The forests are denuded. Water, plants, stone, metal, animals, even the land itself is used up. It took thousands of years to consume and destroy the birthplace of civilization in Mesopotamia, and then the pattern continued in the Mediterranean and Europe, with the eventual need to find vast new areas, the Americas and Australia, in order to obtain the resources to replace that which had been consumed.
That game is now over. What can be civilized has been. How, you might wonder, does this tie into the increasing violence in our big cities? I’ll tell you. Jack Weatherford is an expert on tribal cultures.
He has written books about the epic clash between the Native American and European cultures during the 300 years of warfare between the two. Civilized people have defeated the tribal peoples of the world, who have been killed or scattered. But the tribal people who survived have been moving en masse into the worlds’ major urban areas.
And as he notes, “Neither the classless society of communism nor the global village of capitalism managed to homogenize the world during the twentieth century.” Group conflict, far from being eradicated, has been heightened in modern times.
The nation-state swallowed the remaining tribal people but could not digest them.
And that brings us to this startling observation from Mr. Weatherford after spending some time doing field research in Washington, D.C.: “Nowhere in the world had I witnessed as much savagery, brutality, crime and cruelty as I did on the streets of the capital city of the United States.”
He worked at a bookstore.
The clerk who worked at it before him was shot in the head and killed. The clerk who replaced him was beaten with a metal pipe and left for dead. “On the streets of Washington,” he writes, “I saw forms of social organization and culture that I had never seen among any tribal people. Everywhere in the world, tribal life centers on the family and family units, but in the center cities of America, the family has broken down.” The welfare state put the finishing touches on the destruction of the family.
In the fifteen years since his book was published, we can safely assume things have degenerated even more. Young males in the inner cities pursue their lives and interests separate from the females with whom they beget children.

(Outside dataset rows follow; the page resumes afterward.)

-- ==== Sys2Proof/Machine/Ops.lean ====
section
/-! DEFINITION.
The named operations that every meaning uses: register fields, memory bytes, records of the running
configuration, ownership, free values and stamps. -/

namespace Sys2Proof.Machine

/-! ### Register fields -/

/-- The word of the register of field `f`. -/
def State.word (s : State) (f : Fld) : Word :=
  SMap.get 0#32 s.regs f.addr ^^^ BitVec.ofNat 32 f.rst

/-- The value of field `f`. -/
def State.get (s : State) (f : Fld) : Nat := field (s.word f).toNat f.lo f.w

/-- The mask of a field within its word. -/
def Fld.mask (f : Fld) : Word := BitVec.ofNat 32 ((2 ^ f.w - 1) <<< f.lo)

/-- The state with the register of `f` at the word `v`. -/
def State.putWord (s : State) (f : Fld) (v : Word) : State :=
  { s with regs := SMap.set 0#32 s.regs f.addr (v ^^^ BitVec.ofNat 32 f.rst) }

/-- The state with field `f` at `v`, taken modulo the field's width. -/
def State.put (s : State) (f : Fld) (v : Nat) : State :=
  s.putWord f ((s.word f &&& ~~~ f.mask) ||| (BitVec.ofNat 32 (v <<< f.lo) &&& f.mask))

/-- A field read as a flag. -/
def State.on (s : State) (f : Fld) : Bool := s.get f != 0

/-- A one-bit field written from a Bool. -/
def State.flag (s : State) (f : Fld) (b : Bool) : State := s.put f (b2n b)

/-- Bit `i` of a field. -/
def State.bit (s : State) (f : Fld) (i : Nat) : Bool := (s.get f).testBit i

/-- Bit `i` of a field set; the other bits stay. -/
def State.setB (s : State) (f : Fld) (i : Nat) : State := s.put f (setBit (s.get f) i)

/-- Bit `i` of a field cleared; the other bits stay. -/
def State.clrB (s : State) (f : Fld) (i : Nat) : State := s.put f (clrBit (s.get f) i)

/-- Bit `i` of a field written from a Bool. -/
def State.putB (s : State) (f : Fld) (i : Nat) (b : Bool) : State :=
  if b then s.setB f i else s.clrB f i

/-- A saturating counter field raised by `n`. -/
def State.addSat (s : State) (f : Fld) (n : Nat) : State :=
  s.put f (min (s.get f + n) (2 ^ f.w - 1))

/-- A saturating counter field raised by one. -/
def State.inc (s : State) (f : Fld) : State := s.addSat f 1

/-- A counter field raised by one, modulo its width. -/
def State.bump (s : State) (f : Fld) : State := s.put f (s.get f + 1)

/-- A field read as two's complement. -/
def State.getI (s : State) (f : Fld) : Int := signed f.w (s.get f)

/-- A field written from an integer, modulo its width. -/
def State.putI (s : State) (f : Fld) (i : Int) : State := s.put f (wrapInt f.w i)

/-- Apply `f` where `b` holds. -/
def State.when (s : State) (b : Bool) (f : State → State) : State := if b then f s else s

/-- Apply `f` for each element of a list, in order. -/
def State.forEach {α : Type} (l : List α) (f : α → State → State) (s : State) : State :=
  l.foldl (fun t a => f a t) s

/-! ### The register table -/

/-- Whether `off` is the place of some instance under the given counts and strides. -/
def inDims : List (Nat × Nat) → Nat → Bool
  | [], off => off == 0
  | (c, st) :: t, off => decide (off / st < c) && inDims t (off % st)

/-- Whether the register definition covers address `a`. -/
def RegDef.covers (r : RegDef) (a : Nat) : Bool := decide (r.base ≤ a) && inDims r.dims (a - r.base)

/-- The register at an address, if the tables list one. -/
def regAt (a : Nat) : Option RegDef := regTable.find? (fun r => r.covers a)

/-- The bits of a field definition within its word. -/
def FldDef.mask (f : FldDef) : Word := BitVec.ofNat 32 ((2 ^ f.w - 1) <<< f.lo)

/-- The union of the masks of the fields that satisfy `p`. -/
def RegDef.maskOf (r : RegDef) (p : FldDef → Bool) : Word :=
  r.fields.foldl (fun m f => if p f then m ||| f.mask else m) 0#32

/-- The always-on bits at an address (R5). -/
def aoMask (a : Nat) : Word :=
  match regAt a with
  | some r => r.maskOf (fun f => f.ao)
  | none => 0#32

/-- The bits that a block reset keeps at an address: BS fields and always-on fields (R183). -/
def bsMask (a : Nat) : Word :=
  match regAt a with
  | some r => r.maskOf (fun f => f.ao || decide (f.acc = Acc.bs))
  | none => 0#32

/-- The registers from `lo` up to `hi` (not included) at reset, BS and AO fields kept (R183). -/
def State.resetRegs (s : State) (lo hi : Nat) : State :=
  let keep : Nat → Word → Word := fun a v => if lo ≤ a ∧ a < hi then v &&& bsMask a else v
  { s with regs := SMap.mapDrop 0#32 keep s.regs }

/-! ### Memory -/

/-- One byte of shared SRAM or Reel local memory. -/
def State.byte (s : State) (a : Nat) : Byte := SMap.get 0#8 s.mem a

/-- `n` bytes from address `a` on. -/
def State.bytes (s : State) (a : Nat) : Nat → List Byte
  | 0 => []
  | n + 1 => s.byte a :: s.bytes (a + 1) n

/-- One byte written. -/
def State.putByte (s : State) (a : Nat) (b : Byte) : State := { s with mem := SMap.set 0#8 s.mem a b }

/-- Bytes written from address `a` on. -/
def State.putBytes (s : State) (a : Nat) : List Byte → State
  | [] => s
  | b :: t => (s.putByte a b).putBytes (a + 1) t

/-- The bytes from `lo` up to `hi` (not included) zeroed. -/
def State.zeroMem (s : State) (lo hi : Nat) : State :=
  let keep : Nat → Byte → Byte := fun a v => if lo ≤ a ∧ a < hi then 0#8 else v
  { s with mem := SMap.mapDrop 0#8 keep s.mem }

/-- `n` bytes of the NVM read window from window offset `a` (R222). -/
def nvmBytes (m : List Host.Cell) (a : Nat) : Nat → List Byte
  | 0 => []
  | n + 1 => SMap.get 0#8 m a :: nvmBytes m (a + 1) n

/-- Bytes stored in a cell list from `a` on. -/
def putCells (m : List Host.Cell) (a : Nat) : List Byte → List Host.Cell
  | [] => m
  | b :: t => putCells (SMap.set 0#8 m a b) (a + 1) t

/-- Bytes of the NVM written. -/
def State.putNvm (s : State) (a : Nat) (l : List Byte) : State := { s with nvm := putCells s.nvm a l }

/-- First address of a bank (R207). -/
def bankBase (n : Nat) : Nat := 0x10000000 + n * 0x40000
/-- First address of a Reel local memory (R207). -/
def rlmBase (n : Nat) : Nat := 0x11000000 + n * 0x10000
/-- Window offset of a logical page (R222). -/
def lpBase (n : Nat) : Nat := 0x188000 + n * 0x1000

/-! ### Free values, stamps, answers -/

/-- A free word, and the state in which the next one is another (the model's own counter). -/
def State.freeW (s : State) : Nat := (Config.freeWord s.free).toNat
def State.freeB (s : State) : Bool := Config.freeBool s.free
def State.took (s : State) (n : Nat) : State := { s with free := s.free + n }

/-- Steady time in ns (R397). -/
def State.now (s : State) : Nat := s.time.q / 4294967296 % 18446744073709551616

/-- The stamp of the present edge: bits [31:0] of steady time (R400). -/
def State.stamp (s : State) : Nat := s.now % 4294967296

/-- Traceable time in 2^-32 ns, none while INVALID (R404, R405). -/
def State.traceQ (s : State) : Option Int :=
  if s.time.state = .invalid then none else some ((s.time.q : Int) + s.time.ofs)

“Much of the male activity,” Weatherford observes, “varies between idle boredom and fierce violence.” The males coalesce into gangs that operate with warrior bravado. This is the reality: “Aside from a few exclusive and heavily guarded enclaves, the central city is home to the lost.” And the lost are lashing out at the rest of us. Wherever uncontrolled crime appears, vigilantism soon follows.
“Soon,” writes Weatherford, “it becomes difficult to distinguish one group from the other as the criminals and vigilantes both operate outside the law…in their struggle for control of the streets and the neighborhoods.”
Strange things are happening. Unease is widespread. With good reason.Unease is widespread.